Не спросила – куда, просто и доверчиво пошла рядом.
– Ты живёшь в Англии?
– Можно и так сказать. Я там семь лет в пансионе.
– А родители – там? Дядя Коля тебе кто?
– Папин младший брат. Папа моряк, а мама просто мама. Они здесь, в России.
– Я ведь тоже буду моряком, давно решил. Папа сюда за тобой приедет, познакомишь? У нас в школе физрук бывший моряк, а больше я ни с одним моряком не встречался. Тебе бы повезло, если бы ты была мальчиком!
– Мне и так повезло…
– Ну да. Жарко уже, пойдём, искупаемся?
– Пойдём.
И опять его тронула эта готовность слушаться. У них в классе девчонки всегда старались показать свою независимость, даже превосходство.
С косогора по тропинке можно было спускаться по одному, и он шёл впереди, боком, держа её за руку.
Вот и Дон.
– Ух, ты! – сказала она восхищённо.
И он почувствовал гордость за эту могучую реку.
Дон и в городе был широк и полноводен, но здесь разливался на рукава и заводи, сплошная речная гладь.
Трое мальчишек в плавках поднялись в рост на узкой полоске песка.
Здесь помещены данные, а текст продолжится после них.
-- ==== Sys2Proof/Machine/Mask.lean ====
section
/-! DEFINITION. The Mask Generator and MASK (43_mask.md). -/

namespace Sys2Proof.Machine

/-- Pixel i of PIXBUF (R182): B, G, R, then A, which is read and ignored; UNINIT_READ at the first unwritten of the four. -/
def readPixel (m : Memory) (i : Nat) : Except Fault Pixel :=
  match readByte .pixbuf m (4 * i + 0) with
  | .error f => .error f
  | .ok b =>
    match readByte .pixbuf m (4 * i + 1) with
    | .error f => .error f
    | .ok g =>
      match readByte .pixbuf m (4 * i + 2) with
      | .error f => .error f
      | .ok r =>
        match readByte .pixbuf m (4 * i + 3) with
        | .error f => .error f
        | .ok _ => .ok { red := r, green := g, blue := b }

/-- MASKGEN over `n` pixels from pixel i on (R182, R183): `out` is MASKBUF, each pixel's match byte written to its own
offset. The lanes of R184 are not observable. -/
def maskLoop (r : Regs) (pix : Memory) : Nat → Nat → Memory → Except Fault Memory
  | 0, _, out => .ok out
  | n + 1, i, out =>
    match readPixel pix i with
    | .error f => .error f
    | .ok p => maskLoop r pix n (i + 1) (out.write i (scorePixel r p).byte)

/-- `s` with MASKBUF and MASK_LEN replaced. -/
def State.setMask (s : State) (out : Memory) (len : Nat) : State :=
  { s with maskbuf := out, regs := { s.regs with maskLen := BitVec.ofNat 32 len } }

/-- Exec_MASK (R180 to R183): the length check, then the mask and MASK_LEN. -/
def maskEffect (s : State) : Except Fault State :=
  if s.params.pixCap < s.regs.pixelCount then .ok s.signalErrLen
  else
    match maskLoop s.regs s.pixbuf s.regs.pixelCount 0 s.maskbuf with
    | .error f => .error f
    | .ok out => .ok (s.setMask out s.regs.pixelCount)

/-- MASK (R183). -/
def execMask (s : State) : Host.Outcome State Fault Refusal := runCommand .mask maskEffect s

end Sys2Proof.Machine
end

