/-- Masking a one-bit field keeps or clears it by the mask's bit. -/
theorem bitAt_and (i : Nat) (b : Bool) (w : Word) : bitAt i b &&& w = bitAt i (b && w.getLsbD i) := by
  ext j hj
  rw [BitVec.getElem_and, getElem_bitAt i j hj, getElem_bitAt i j hj]
  by_cases h : i = j
  · subst h
    simp [BitVec.getLsbD_eq_getElem hj]
  · simp [h]

/-- Clearing bits of a mask that a word has none of changes nothing. -/
theorem and_not_eq_self_of_disjoint {x m : Word} (d : Word) (h : x &&& m = 0) : x &&& ~~~(d &&& m) = x := by
  ext i hi
  have hbit : (x[i] && m[i]) = false := by rw [← BitVec.getElem_and, h]; simp
  rw [BitVec.getElem_and, BitVec.getElem_not, BitVec.getElem_and]
  cases hx : x[i]
  · rfl
  · have hm : m[i] = false := by simpa [hx] using hbit
    simp [hm]

/-- STATUS after a write to it reads with the W1C bits that the data sets cleared (R24). -/
theorem statusWord_writeReg_status (s : State) (d : Word) :
    (s.writeReg .status d).statusWord = s.statusWord &&& ~~~(d &&& 0x00000702) := by
  have hfail : (s.regs.status.fail.code.setWidth 32 <<< 4 : Word) &&& 0x00000702 = 0 := by
    cases s.regs.status.fail <;> decide
  simp only [State.statusWord, BitVec.and_or_distrib_right, bitAt_and, and_not_eq_self_of_disjoint d hfail]
  simp [State.writeReg, Regs.write, Status.clearW1C, State.busy]

theorem halfWord_setWidth (d : Word) : halfWord (d.setWidth 16) = d &&& 0x0000FFFF := by
  apply BitVec.eq_of_toNat_eq
  have hmask : (0x0000FFFF : Word).toNat = 2 ^ 16 - 1 := rfl
  rw [halfWord, BitVec.toNat_setWidth, BitVec.toNat_setWidth, BitVec.toNat_and, hmask, Nat.and_two_pow_sub_one_eq_mod]
  omega

theorem intEnWord_bits (d : Word) : IntEn.word ⟨d.getLsbD 0, d.getLsbD 1⟩ = d &&& 0x00000003 := by
  have h3 : (0x00000003 : Word) = bitAt 0 true ||| bitAt 1 true := by decide
  rw [h3, BitVec.and_comm, BitVec.and_or_distrib_right, bitAt_and, bitAt_and]
  rfl

theorem rowSelWord_bit (d : Word) :
    (if d.getLsbD 0 then RowSel.topmost else .nearest).word = d &&& 0x00000001 := by
  have h1 : (0x00000001 : Word) = bitAt 0 true := by decide
  rw [h1, BitVec.and_comm, bitAt_and]
  cases d.getLsbD 0 <;> rfl

/-- The register written reads what its access type says (R46, R77, R78). -/
theorem readReg_writeReg_same (s : State) (r : Reg) (d : Word) :
    readReg (s.writeReg r d) r = afterRegWrite (readReg s r) d r := by
  cases r with
  | status => exact statusWord_writeReg_status s d
  | intEn => exact intEnWord_bits d
  | cfg => exact rowSelWord_bit d
  | tgtH | tgtS | tgtV | hueTol | probeCol | smpH | smpS | smpV => exact halfWord_setWidth d
  | bufLen | maskLen | pixIn => rfl
  | id | param | ctrl | convOut | convHn | scoreOut | resXY | resRow | resEdges | side | reserved => rfl

/-- No register shares storage with another (R20). -/
theorem readReg_writeReg_other (s : State) {r r' : Reg} (d : Word) (h : r' ≠ r) :
    readReg (s.writeReg r d) r' = readReg s r' := by
  cases r with
  | id | param | ctrl | convOut | convHn | scoreOut | resXY | resRow | resEdges | side | reserved => rfl
  | status | intEn | tgtH | tgtS | tgtV | hueTol | cfg | probeCol | bufLen | maskLen | pixIn | smpH | smpS | smpV =>
    cases r' <;> try contradiction
    all_goals rfl

end RegisterWrite

/-! The bytes of a memory access. -/

section MemoryAccess

variable {s : State} {which : MemId} {off n : Nat}

@[simp] theorem State.mem_setMem_same (s : State) (which : MemId) (m : Memory) : (s.setMem which m).mem which = m := by
  cases which <;> rfl

@[simp] theorem State.mem_memWrite_same (s : State) (which : MemId) (off n : Nat) (v : Word) :
    (s.memWrite which off n v).mem which = (s.mem which).writeLe off n v.toNat :=
  s.mem_setMem_same which _

/-- Byte `k` of a word, as MemRead and MemWrite count it (R73). -/
theorem extractLsb'_byte (v : Word) (k : Nat) : v.extractLsb' (8 * k) 8 = BitVec.ofNat 8 (v.toNat / 256 ^ k) := by
  rw [BitVec.extractLsb', Nat.shiftRight_eq_div_pow, pow_mul]
  rfl

/-- A MemRead of unwritten bytes faults (R81, R226). -/
theorem State.memRead_of_unwritten (h : ∃ k < n, (s.mem which).read (off + k) = none) :
    s.memRead which off n = .error (.uninitRead which off) := by
  obtain ⟨k, hk, hr⟩ := h
  cases hv : (s.mem which).readLe off n with
  | none => simp [State.memRead, hv]
  | some v => simp [Memory.readLe_byte hv hk] at hr

/-- A MemRead of written bytes holds them in its low bytes, and 0 above them (R73, R81). -/
theorem State.memRead_of_written (hn : n ≤ 4) {bs : Nat → Byte}
    (h : ∀ k < n, (s.mem which).read (off + k) = some (bs k)) :
    ∃ v, s.memRead which off n = .ok v ∧ ∀ k, v.extractLsb' (8 * k) 8 = if k < n then bs k else 0 := by
  have hsome : ((s.mem which).readLe off n).isSome = true :=
    ((s.mem which).readLe_isSome off n).mpr fun k hk => by simp [h k hk]
  obtain ⟨v, hv⟩ := Option.isSome_iff_exists.mp hsome
  have hlt : v < 256 ^ n := Memory.readLe_lt hv
  have htoNat : (BitVec.ofNat 32 v).toNat = v :=
    Nat.mod_eq_of_lt (hlt.trans_le (Nat.pow_le_pow_right (by decide) hn))
  refine ⟨BitVec.ofNat 32 v, by simp [State.memRead, hv], fun k => ?_⟩
  rw [extractLsb'_byte, htoNat]
  by_cases hk : k < n
  · rw [if_pos hk]
    exact Option.some.inj ((Memory.readLe_byte hv hk).symm.trans (h k hk))
  · rw [if_neg hk, Nat.div_eq_of_lt (hlt.trans_le (Nat.pow_le_pow_right (by decide) (not_lt.mp hk)))]
    rfl

end MemoryAccess

/-! The statements. -/

/-- Settles O38: an aligned word access of the register window reaches its register whatever BUSY is, and the read changes
nothing but the host's side (R76). -/
theorem registerReadAnswers : Obligations.RegisterReadAnswers := by
  intro s a h ha h4
  exact step_of_answer h (readTxn_reg (target_reg s.params a ha h4))

/-- Settles O39: the write is `State.writeReg` of the register reached, which is read back register by register. -/
theorem idleRegisterWrite : Obligations.IdleRegisterWrite := by
  intro s a d h ha h4 hctrl hb
  have hr : regAt a.toNat ≠ .ctrl := (regAt_ctrl h4).not.mpr hctrl
  refine ⟨s.writeReg (regAt a.toNat) d,
    step_of_answer h (writeTxn_reg_idle (target_reg s.params a ha h4) hr hb), rfl, fun r => ?_⟩
  by_cases hreg : r = regAt a.toNat
  · rw [if_pos hreg, hreg]
    exact readReg_writeReg_same s _ d
  · rw [if_neg hreg]
    exact readReg_writeReg_other s d hreg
Девочку они заметили издали, не местную, не станичную. Не ожидали – в своей мужской команде. Но раз Ромка привёл!
Сейчас все трое стояли, пока Ромка вёл Алю за руку с косогора.
– Привет!
– Привет. Знакомьтесь – Михаил, Сергей, Виктор. А это Аля. Кто обидит словом, или как, будет иметь дело со мной.
Витёк засмеялся коротким смешком:
– С чего ты взял, что её кто-то собирается обижать? Мы с девчонками не воюем. Это у вас в городе, наверно, такие порядки. Плавать умеешь, девочка?
– Не умеет, научим, – ответил за неё Ромка.
– Умею, конечно. У нас хороший бассейн в пансионе.
Домой возвращались вечером. Жара спала, люди шли с работы, мальчишки вывели велосипеды на простор главной улицы. Станица ожила.
Шли стайкой – Аля посредине, Витёк слева, справа Ромка, Миша и Серёжка сзади.
И какая-то бойкая девчонка кричала из-за своего забора:
– Витёк, ты что, записался к ней в свиту? Тебе своих девчат мало? А ты, залётная, гуляй с городскими, наших ребят не замай, хуже будет!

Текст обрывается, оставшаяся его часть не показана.